EXERCISE GOAL
Copy every line that holds the string "List" from the data below.

DATA FOR THIS EXERCISE

-- ==== Sys2Proof/Syntax.lean ====
section
/-! DEFINITION. The abstract syntax: one constructor of `Instr` per row of spec/opcode_table.json, and the
plain data an event row carries in from outside the device (network packets, PTP messages, peer accesses). -/

namespace Sys2Proof

/-- One line segment of an RFC 4175 packet (R397): its line, its first pixel and its octets. -/
structure Segment where
  line  : Nat
  first : Nat
  data  : List Byte
  deriving DecidableEq, Repr

/-- A received SMPTE ST 2110-20 packet as the port complex sees it (R390, R392, R397). -/
structure VideoPacket where
  stamp   : DWord
  srcIp   : Word
  dstIp   : Word
  dport   : BitVec 16
  pt      : BitVec 7
  ssrc    : Word
  seq     : Word
  rtp     : Word
  sumOk   : Bool
  segs    : List Segment
  deriving DecidableEq, Repr

/-- A received RTP packet of any other essence (R399). -/
structure RtpPacket where
  stamp   : DWord
  srcIp   : Word
  dstIp   : Word
  dport   : BitVec 16
  pt      : BitVec 7
  ssrc    : Word
  seq     : Word
  rtp     : Word
  sumOk   : Bool
  payload : List Byte
  deriving DecidableEq, Repr

/-- The kinds of PTP message the follower acts on (R391). -/
inductive PtpKind where
  | sync | followUp | delayResp | announce
  deriving DecidableEq, Repr

/-- A PTP message: its domain, its ingress stamp, the master's time it carries, whether its IPv4 checksum is right, and its sender; an
Announce also has the sender's grandmaster data set: quality (priority 1, class, accuracy, variance, priority 2), identity and steps
removed (R390 to R392). -/
structure PtpMsg where
  kind    : PtpKind
  domain  : Byte
  twoStep : Bool
  stamp   : DWord
  origin  : DWord
  sumOk   : Bool
  source  : Nat
  quality : List Nat
  gm      : Nat
  steps   : Nat
  deriving DecidableEq, Repr

/-- The 32-byte header of a Llynad datagram (R400), without VER and KIND, which the row names; `via` is the rank of the module
whose port sent it, as its UDP source says, `rport` the remote logical port, and `sumOk` whether its IPv4
checksum is right. -/
structure LlyHeader where
  src    : Nat
  dst    : Nat
  tag    : Word
  seq    : Word
  ackSeq : Word
  msg    : Word
  row    : Nat
  nflit  : Nat
  param  : DWord
  rport  : Nat
  via    : Nat
  sumOk  : Bool
  deriving DecidableEq, Repr

/-- What a peer asks of device memory (R353, R380): a read, a write, or an atomic add. -/
inductive PeerAccess where
  | read (count : Nat)
  | write (data : List Byte)
  | atomicAdd (wide : Bool) (operand : DWord)
  deriving DecidableEq, Repr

FINISHED EXERCISE
  data  : List Byte
  segs    : List Segment
  payload : List Byte
  quality : List Nat
  | write (data : List Byte)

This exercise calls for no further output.